The paper tackles the challenge of efficient 3D point cloud classification under resource constraints. It introduces Point-GN, a non-parametric framework that combines Gaussian Positional Encoding with non-learnable components such as FPS and k-NN to extract both local and global geometric information without trainable parameters. The core contributions include a four-stage non-parametric feature encoder powered by GPE, a memory-based similarity classifier, and extensive evaluations showing competitive accuracy and fast inference on ModelNet40 and ScanObjectNN, with zero learned parameters. This approach offers a practical solution for real-time perception in robotics and embedded systems, enabling accurate classification without the overhead of parametric models.

Abstract

This paper introduces Point-GN, a novel non-parametric network for efficient and accurate 3D point cloud classification. Unlike conventional deep learning models that rely on a large number of trainable parameters, Point-GN leverages non-learnable components-specifically, Farthest Point Sampling (FPS), k-Nearest Neighbors (k-NN), and Gaussian Positional Encoding (GPE)-to extract both local and global geometric features.
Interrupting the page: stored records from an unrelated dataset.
/-- What a legal instruction does. -/
def ifaAct (c : Nat) (q : Luck) (s : State) : Ifa → CoreRes Unit
  | .alu f rd ra rb => result c rd (alu f (regOf s c ra) (regOf s c rb)) s
  | .imm f rd ra i => result c rd (aluImm f (regOf s c ra) i) s
  | .load n sgn rd ra i =>
    (coreLoad c q (effAddr s c ra i) n s).bind fun d s1 => result c rd (BitVec.ofInt 32 (asInt (8 * n) sgn d)) s1
  | .store n rs ra i => (coreStore c (effAddr s c ra i) n (regOf s c rs).toNat s).bind fun _ s1 => goOn c s1
  | .lsm load base mask =>
    if misaligned (regOf s c base) 4 then .trap .align (regOf s c base) s else lsmRun c q load base mask q.n s
  | .branch k ra rb off =>
    if taken (s.core c) k (regOf s c ra) (regOf s c rb) then goTo c (relTarget s c off) s else goOn c s
  | .j off => goTo c (relTarget s c off) s
  | .call off => goTo c (relTarget s c off) (setReg c 25 ((s.core c).pc + 4) s)
  | .callw off => callWin c (relTarget s c off) s
  | .jr ra => toTarget (regOf s c ra) (goTo c (regOf s c ra) s) s
  | .callr ra => toTarget (regOf s c ra) (goTo c (regOf s c ra) (setReg c 25 ((s.core c).pc + 4) s)) s
  | .callwr ra => toTarget (regOf s c ra) (callWin c (regOf s c ra) s) s
  | .retw => retWin c s
  | .rfe => returnExc c s
  | .rff => .ok () (s.setCore c { restorePsw (isLead c) (s.core c).fepsw (s.core c) with pc := (s.core c).fepc })
  | .syscall => .trap .syscall 0 s
  | .brk => .trap .break 0 s
  | .halt => (goOn c s).bind fun _ s1 => .ok () (coreHalt c .haltInstr s1)
  | .wfi => (goOn c s).bind fun _ s1 => .ok () (s1.when (!anyPending s1 c) fun t => t.setCore c { t.core c with wfi := true })
  | .fence => if postedCount s c == 0 then goOn c s else .stall s
  | .savectx hi ra => saveCtx c hi ra s
  | .loadctx hi ra => loadCtx c hi ra s
  | .cache k ra => cacheExec c k (regOf s c ra) s
  | .mfc rd idx => let (d, s1) := ctlRead c idx s; result c rd d s1
  | .mtc rs idx => mtcExec c rs idx s
  | .vec f vd va vb r dm sgn sat idx =>
    if f == .ext then result c r (vecExt dm sgn idx (vecReg s c va)) s
    else goOn c (setVec c vd (vecResult f dm sgn sat idx (vecReg s c vd) (vecReg s c va) (vecReg s c vb) (regOf s c r)) s)
  | .vmem st v ra off => vmemExec c q st v ra off s
  | .fsw rm slot clean go =>
    let m := fabricMassif s c rm
    (fabricWrites c [((F.SEQ_CMD_GO m).addr,
      if go then wordOf [(F.SEQ_CMD_GO m, 1)]
      else wordOf [(F.SEQ_CMD_FORCE m, 1), (F.SEQ_CMD_FORCE_SLOT m, slot), (F.SEQ_CMD_FORCE_MODE m, b2n clean)])] s).bind
      fun _ => goOn c
  | .fld rm slot verify hbm =>
    let m := fabricMassif s c rm
    (fabricWrites c [((F.LD_CTL_GO m).addr,
      wordOf [(F.LD_CTL_GO m, 1), (F.LD_CTL_OP m, b2n verify), (F.LD_CTL_SLOT m, slot), (F.LD_CTL_SRC m, b2n hbm)])] s).bind
      fun _ => goOn c
  | .qput rd rm k epm =>
    let m := fabricMassif s c rm
    (fabricWrites c [((F.SQ_PUTSB_EPM m k).addr, wordOf [(F.SQ_PUTSB_EPM m k, epm)]),
      ((F.SQ_PUT_D m k).addr, regOf s c rd)] s).bind fun _ => goOn c
  | .qget rd rs rm k => qgetExec c q rd rs (fabricMassif s c rm) k s
  | .qcmd rm k op =>
    let m := fabricMassif s c rm
    (fabricWrites c [((F.SQ_CMD_OP m k).addr, wordOf [(F.SQ_CMD_OP m k, op)])] s).bind fun _ => goOn c
  | .bsch act lo hi ch =>
    let at1 := fun (f : Fld) (v : Word) => ((if isLead c then 0xF0000000 else 0x40000000) + f.addr, f.addr, v)
    goOn c (regStores c [at1 (F.BC_ARG0_VALUE ch) (regOf s c lo), at1 (F.BC_ARG1_VALUE ch) (regOf s c hi),
      at1 (F.BC_ARG2_VALUE ch) (regOf s c act), at1 (F.BC_ARG3_VALUE ch) 0] s)
  | .wfb rd seq rm ch =>
    wfbExec c rd (regOf s c seq) (fabricMassif s c rm) ch s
This design eliminates the need for additional training while maintaining high performance, making Point-GN particularly suited for real-time, resource-constrained applications. We evaluate Point-GN on two benchmark datasets, ModelNet40 and ScanObjectNN, achieving classification accuracies of 85.29% and 85.89%, respectively, while significantly reducing computational complexity. Point-GN outperforms existing non-parametric methods and matches the performance of fully trained models, all with zero learnable parameters. Our results demonstrate that Point-GN is a promising solution for 3D point cloud classification in practical, real-time environments.

Figures (5)

• Figure 1: Illustration of the proposed non-parametric network for point cloud classification.
• Figure 2: Overview of the architecture of our Non-Parametric Feature Encoder. The figure illustrates the main components of Point-GN, including Gaussian Positional Encoding (GPE), local grouping and feature aggregation. Each stage of the network is designed to efficiently capture spatial relationships within the point cloud without the need for learnable parameters.
• Figure 3: Illustration of the non-parametric classifier pipeline. The test feature is compared with the stored feature embeddings from the training set, and similarity scores are computed to assign the most likely class label based on proximity in feature space.
• Figure 4: Test Speed (samples per second) on ScanObjectNN uy2019revisiting and ModelNet40 wu20153d datasets. The plot compares the inference speed of Point-NN zhang2023parameter and Point-GN on four different datasets. Point-GN shows significant improvements in inference speed across all datasets.
• Figure 5: Ablation study results showing the sensitivity of Point-GN's performance to key hyperparameters: (a) Number of neighbors ($K$), (b) Dimension of Gaussian Positional Encoding (GPE), (c) Number of stages, and (d) Sigma ($\sigma$). We compare the performance of the model on ModelNet40 wu20153d (orange) and ScanObjectNN uy2019revisiting (cyan) datasets, showing both the average and best performances.